(ASSIGNMENT) Only a number is expected: how many lines in these records mention the word "does"?

:::

/-! SUPPORT. The front end of `EDGE` (R91 to R97): what each of its branches answers, what an enabled edge does to the
delay line, and that no arm reads its newer entries, so that a rejected glitch leaves every register as it is. -/

namespace Sys2Proof.Machine

open Host (Outcome)

variable {s t : State} {ts : Timestamp}

/-! ### The branches of the front end -/

theorem execEdge_of_disabled (he : s.enabled = false) : execEdge ts s = .next (s.note .disabled) := by
  simp [execEdge, he]

theorem execEdge_of_skip (he : s.enabled = true) (hk : s.skip = true) :
    execEdge ts s = .next (s.shiftDelay ts).consumeSkip := by
  simp [execEdge, acceptEdge, he, hk]

/-- While decoding, an interval below `MIN1` is rejected before the arm is run (R94). -/
theorem execEdge_of_noise (he : s.enabled = true) (hk : s.skip = false) (hx : 0 ≤ s.index ∧ s.index ≤ 147)
    (hn : s.newInterval ts < s.min1.toNat) : execEdge ts s = .next (s.shiftDelay ts).rejectNoise := by
  have hc := execEdge_cases ts s
  generalize execEdge ts s = o at hc ⊢
  cases hc with
  | disabled h => simp [he] at h
  | skipped _ h => simp [hk] at h
  | illegal _ _ ha => omega
  | noise => rfl
  | measured a hm =>
    obtain ⟨_, _, hmin⟩ := hm
    exact absurd (hmin hx.1) (by omega)

/-- Settles O20: the enable gate (R91). -/
theorem disabledEdgeHasNoEffect : Obligations.DisabledEdgeHasNoEffect := fun _ _ he => execEdge_of_disabled he

/-- Settles O21: the skip flag (R93). -/
theorem skippedEdgeOnlyClearsSkip : Obligations.SkippedEdgeOnlyClearsSkip := fun _ _ he hk => execEdge_of_skip he hk

/-- Settles O24: the inversion of `EDGE` through its gates, and the values of `STATE` that each arm is for. -/
theorem measuredEdgeRunsItsArm : Obligations.MeasuredEdgeRunsItsArm :=
  ⟨fun _ _ _ hm ha => execEdge_measured hm ha, fun x => ⟨armOf_search_iff x, armOf_startHi_iff x, armOf_startLo_iff x,
    armOf_part_iff x, armOf_stopHi_iff x, armOf_stopLo_iff x, armOf_eq_none_iff x⟩⟩

/-! ### The delay line -/

/-- What an edge that measures writes in the front end: the delay line with its leading edge, and not `SKIP`. -/
theorem EdgeNext.front_of_measures (hn : EdgeNext ts s t) (hm : s.Measures ts) :
    t.ts0 = s.ts2 ∧ t.ts1 = s.ts2 ∧ t.ts2 = ts ∧ t.skip = s.skip := by
  obtain ⟨he, hk, hmin⟩ := hm
  cases hn with
  | disabled h => simp [he] at h
  | skipped _ h => simp [hk] at h
  | noise _ _ hx hlt => exact absurd (hmin hx.1) (by omega)
  | bit _ _ _ _ _ _ _ _ hu => rw [hu.frame]; exact ⟨rfl, rfl, rfl, rfl⟩
  | frameRepeat | dispatch | suppressed => simp
  | _ => exact ⟨rfl, rfl, rfl, rfl⟩

/-- An enabled edge that does not measure is skipped or is noise: the leading edge stays. -/
theorem EdgeNext.delayLine_of_not_measures (hn : EdgeNext ts s t) (he : s.enabled = true) (hm : ¬ s.Measures ts) :
    t.ts0 = s.ts0 ∧ t.ts1 = s.ts2 ∧ t.ts2 = ts := by
  cases hn with
  | disabled h => simp [he] at h
  | skipped | noise => exact ⟨rfl, rfl, rfl⟩
  | part _ h | badPattern _ h | bit _ _ h => exact absurd h hm
  | frameRepeat h | dispatch h | suppressed h => exact absurd h.measures hm
  | _ h => exact absurd h hm

/-- Settles O23: under the invariant no edge stops, and whether it measures decides what happens to `TS[0]`. -/
theorem enabledEdgeShiftsDelayLine : Obligations.EnabledEdgeShiftsDelayLine := by
  intro ts s h he
  obtain ⟨t, ht⟩ := exec_progress (.edge ts) h
  have hn : EdgeNext ts s t := execEdge_next ht
  by_cases hm : s.Measures ts
  · obtain ⟨h0, h1, h2, _⟩ := hn.front_of_measures hm
    exact ⟨t, ht, h1, h2, fun _ => h0, fun hc => absurd hm hc⟩
  · obtain ⟨h0, h1, h2⟩ := hn.delayLine_of_not_measures he hm
    exact ⟨t, ht, h1, h2, fun hc => absurd hc hm, fun _ => h0⟩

:::

(WRITTEN RESPONSE) 2